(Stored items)
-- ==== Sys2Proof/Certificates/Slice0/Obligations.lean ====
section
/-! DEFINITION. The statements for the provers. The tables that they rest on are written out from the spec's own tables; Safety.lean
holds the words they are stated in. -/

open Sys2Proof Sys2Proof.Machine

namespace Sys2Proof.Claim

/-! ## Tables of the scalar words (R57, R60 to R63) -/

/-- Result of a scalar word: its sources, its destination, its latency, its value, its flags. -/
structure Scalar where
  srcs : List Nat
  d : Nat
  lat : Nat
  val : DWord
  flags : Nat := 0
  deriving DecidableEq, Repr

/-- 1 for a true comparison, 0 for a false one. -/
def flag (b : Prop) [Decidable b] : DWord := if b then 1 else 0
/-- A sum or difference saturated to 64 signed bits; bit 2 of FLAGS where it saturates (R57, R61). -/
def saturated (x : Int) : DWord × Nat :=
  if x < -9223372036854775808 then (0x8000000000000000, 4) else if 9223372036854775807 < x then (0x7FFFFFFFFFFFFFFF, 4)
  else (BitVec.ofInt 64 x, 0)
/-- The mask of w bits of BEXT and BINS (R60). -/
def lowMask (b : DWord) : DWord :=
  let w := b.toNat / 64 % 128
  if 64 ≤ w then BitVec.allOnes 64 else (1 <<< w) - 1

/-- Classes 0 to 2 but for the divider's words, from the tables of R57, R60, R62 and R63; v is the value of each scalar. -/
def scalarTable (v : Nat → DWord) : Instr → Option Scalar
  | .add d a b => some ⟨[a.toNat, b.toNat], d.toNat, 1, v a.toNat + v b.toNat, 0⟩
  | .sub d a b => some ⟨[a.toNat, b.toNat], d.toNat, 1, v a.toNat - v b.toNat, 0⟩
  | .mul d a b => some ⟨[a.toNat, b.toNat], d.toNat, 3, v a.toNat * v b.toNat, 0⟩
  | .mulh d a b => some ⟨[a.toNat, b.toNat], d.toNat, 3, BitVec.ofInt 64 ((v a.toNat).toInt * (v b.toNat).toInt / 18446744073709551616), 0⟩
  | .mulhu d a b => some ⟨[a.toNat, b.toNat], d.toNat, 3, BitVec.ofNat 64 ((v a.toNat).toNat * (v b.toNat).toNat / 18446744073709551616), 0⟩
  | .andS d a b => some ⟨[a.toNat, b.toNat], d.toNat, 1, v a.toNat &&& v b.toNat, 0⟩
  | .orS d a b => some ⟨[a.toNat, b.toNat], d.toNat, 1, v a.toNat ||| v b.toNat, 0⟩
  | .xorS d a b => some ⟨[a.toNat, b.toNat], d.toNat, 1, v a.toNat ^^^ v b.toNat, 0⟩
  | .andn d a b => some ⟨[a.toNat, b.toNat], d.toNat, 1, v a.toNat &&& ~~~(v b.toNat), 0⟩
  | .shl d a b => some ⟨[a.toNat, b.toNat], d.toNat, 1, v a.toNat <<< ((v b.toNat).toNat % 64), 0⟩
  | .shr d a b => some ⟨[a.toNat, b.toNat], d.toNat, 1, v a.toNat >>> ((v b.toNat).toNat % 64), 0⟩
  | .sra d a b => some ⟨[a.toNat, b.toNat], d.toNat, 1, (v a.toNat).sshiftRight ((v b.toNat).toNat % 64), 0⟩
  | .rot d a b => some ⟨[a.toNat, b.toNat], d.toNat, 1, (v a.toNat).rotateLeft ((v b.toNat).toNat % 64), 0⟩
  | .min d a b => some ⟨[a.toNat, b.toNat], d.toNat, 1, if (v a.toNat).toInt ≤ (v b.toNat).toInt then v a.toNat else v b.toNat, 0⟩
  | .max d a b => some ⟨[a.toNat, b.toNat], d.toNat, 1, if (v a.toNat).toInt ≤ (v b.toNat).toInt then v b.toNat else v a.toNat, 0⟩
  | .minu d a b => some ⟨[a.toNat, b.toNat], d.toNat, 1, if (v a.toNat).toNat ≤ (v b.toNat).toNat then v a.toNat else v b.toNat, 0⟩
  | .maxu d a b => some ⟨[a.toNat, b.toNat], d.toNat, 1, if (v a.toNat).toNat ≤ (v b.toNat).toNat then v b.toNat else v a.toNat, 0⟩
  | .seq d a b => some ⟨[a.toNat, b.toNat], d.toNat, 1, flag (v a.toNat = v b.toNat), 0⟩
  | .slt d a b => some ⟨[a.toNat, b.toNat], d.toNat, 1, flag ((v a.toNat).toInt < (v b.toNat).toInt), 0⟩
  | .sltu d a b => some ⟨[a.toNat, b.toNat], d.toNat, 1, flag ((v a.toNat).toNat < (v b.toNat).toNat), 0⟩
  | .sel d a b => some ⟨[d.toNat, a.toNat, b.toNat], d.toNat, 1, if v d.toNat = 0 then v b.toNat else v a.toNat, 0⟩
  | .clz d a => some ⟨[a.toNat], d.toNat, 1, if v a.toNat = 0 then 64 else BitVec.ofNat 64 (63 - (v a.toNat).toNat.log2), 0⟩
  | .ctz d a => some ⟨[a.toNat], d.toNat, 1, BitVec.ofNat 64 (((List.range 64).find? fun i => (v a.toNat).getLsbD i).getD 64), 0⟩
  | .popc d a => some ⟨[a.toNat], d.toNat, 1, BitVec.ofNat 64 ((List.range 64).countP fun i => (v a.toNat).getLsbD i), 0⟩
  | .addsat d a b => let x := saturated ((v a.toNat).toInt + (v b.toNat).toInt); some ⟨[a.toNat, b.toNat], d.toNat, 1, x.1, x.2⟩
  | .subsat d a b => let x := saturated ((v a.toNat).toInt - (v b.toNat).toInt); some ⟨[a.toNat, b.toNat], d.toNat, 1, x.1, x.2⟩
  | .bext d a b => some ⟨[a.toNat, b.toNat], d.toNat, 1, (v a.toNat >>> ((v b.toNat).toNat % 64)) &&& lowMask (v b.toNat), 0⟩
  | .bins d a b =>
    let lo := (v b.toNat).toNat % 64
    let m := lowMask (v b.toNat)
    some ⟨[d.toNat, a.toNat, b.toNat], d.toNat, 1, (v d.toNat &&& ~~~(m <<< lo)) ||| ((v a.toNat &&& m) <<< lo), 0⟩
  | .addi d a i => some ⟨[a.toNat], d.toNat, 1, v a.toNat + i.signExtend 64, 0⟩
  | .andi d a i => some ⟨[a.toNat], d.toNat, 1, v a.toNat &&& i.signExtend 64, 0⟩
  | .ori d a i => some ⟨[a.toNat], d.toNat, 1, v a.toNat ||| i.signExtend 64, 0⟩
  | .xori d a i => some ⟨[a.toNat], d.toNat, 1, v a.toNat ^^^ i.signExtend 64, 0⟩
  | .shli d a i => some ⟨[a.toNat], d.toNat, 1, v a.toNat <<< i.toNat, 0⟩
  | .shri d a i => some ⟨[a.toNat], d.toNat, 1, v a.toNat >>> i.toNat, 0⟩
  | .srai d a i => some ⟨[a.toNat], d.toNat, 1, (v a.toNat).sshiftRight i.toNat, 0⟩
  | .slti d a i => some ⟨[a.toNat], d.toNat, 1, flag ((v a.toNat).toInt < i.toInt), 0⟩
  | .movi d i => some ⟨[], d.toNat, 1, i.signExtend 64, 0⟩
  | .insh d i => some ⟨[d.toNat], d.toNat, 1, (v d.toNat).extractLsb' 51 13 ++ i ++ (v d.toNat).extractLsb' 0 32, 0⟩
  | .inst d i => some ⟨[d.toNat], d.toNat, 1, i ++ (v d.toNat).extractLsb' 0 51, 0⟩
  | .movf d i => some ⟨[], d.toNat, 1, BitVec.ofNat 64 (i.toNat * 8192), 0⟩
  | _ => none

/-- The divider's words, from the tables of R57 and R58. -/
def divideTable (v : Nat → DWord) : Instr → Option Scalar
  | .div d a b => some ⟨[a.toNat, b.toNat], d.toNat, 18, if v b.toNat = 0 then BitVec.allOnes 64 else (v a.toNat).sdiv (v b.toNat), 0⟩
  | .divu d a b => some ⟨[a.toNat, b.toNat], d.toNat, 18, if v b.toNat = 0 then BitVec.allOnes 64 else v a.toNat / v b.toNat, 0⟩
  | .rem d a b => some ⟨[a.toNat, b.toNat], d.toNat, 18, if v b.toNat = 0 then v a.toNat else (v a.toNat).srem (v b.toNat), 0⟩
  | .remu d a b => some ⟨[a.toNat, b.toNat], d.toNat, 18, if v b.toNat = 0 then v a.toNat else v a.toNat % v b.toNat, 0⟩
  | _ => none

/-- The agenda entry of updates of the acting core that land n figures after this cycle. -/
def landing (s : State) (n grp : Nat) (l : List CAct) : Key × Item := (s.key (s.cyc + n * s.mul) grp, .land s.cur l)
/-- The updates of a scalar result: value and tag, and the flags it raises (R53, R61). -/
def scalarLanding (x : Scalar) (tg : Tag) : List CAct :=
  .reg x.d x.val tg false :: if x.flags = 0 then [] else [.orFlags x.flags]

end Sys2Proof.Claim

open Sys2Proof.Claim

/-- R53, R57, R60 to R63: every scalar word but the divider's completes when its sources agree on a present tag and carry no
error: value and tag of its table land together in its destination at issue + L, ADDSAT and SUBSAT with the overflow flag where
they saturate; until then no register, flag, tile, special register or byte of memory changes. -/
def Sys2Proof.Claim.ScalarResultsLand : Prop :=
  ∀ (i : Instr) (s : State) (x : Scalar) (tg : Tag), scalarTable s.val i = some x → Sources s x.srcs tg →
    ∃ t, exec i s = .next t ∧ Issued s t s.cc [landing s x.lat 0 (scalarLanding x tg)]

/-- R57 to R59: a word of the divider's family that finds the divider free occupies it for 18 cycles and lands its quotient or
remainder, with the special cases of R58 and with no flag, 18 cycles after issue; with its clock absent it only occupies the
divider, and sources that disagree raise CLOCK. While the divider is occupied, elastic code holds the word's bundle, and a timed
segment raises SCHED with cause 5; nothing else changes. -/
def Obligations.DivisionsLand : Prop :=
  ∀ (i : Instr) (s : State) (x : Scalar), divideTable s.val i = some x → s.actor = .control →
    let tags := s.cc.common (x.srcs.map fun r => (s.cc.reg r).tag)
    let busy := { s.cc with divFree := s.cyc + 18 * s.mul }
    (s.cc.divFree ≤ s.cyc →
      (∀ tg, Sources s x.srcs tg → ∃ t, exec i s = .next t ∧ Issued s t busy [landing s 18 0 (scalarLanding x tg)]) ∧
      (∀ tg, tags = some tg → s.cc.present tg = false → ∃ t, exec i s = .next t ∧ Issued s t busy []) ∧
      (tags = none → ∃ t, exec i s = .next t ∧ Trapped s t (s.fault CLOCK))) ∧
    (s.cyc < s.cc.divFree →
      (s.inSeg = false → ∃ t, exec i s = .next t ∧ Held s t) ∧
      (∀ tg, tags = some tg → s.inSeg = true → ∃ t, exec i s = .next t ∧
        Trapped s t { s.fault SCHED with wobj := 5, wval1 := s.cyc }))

TASK INSTRUCTIONS:
Would you retype exactly the lines above, from the line with "open Sys2Proof Sys2Proof.Machine" to the line with "deriving DecidableEq, Repr", with both end lines kept and nothing more?

RESPONSE TO THIS EXERCISE:
open Sys2Proof Sys2Proof.Machine

namespace Sys2Proof.Claim

/-! ## Tables of the scalar words (R57, R60 to R63) -/

/-- Result of a scalar word: its sources, its destination, its latency, its value, its flags. -/
structure Scalar where
  srcs : List Nat
  d : Nat
  lat : Nat
  val : DWord
  flags : Nat := 0
  deriving DecidableEq, Repr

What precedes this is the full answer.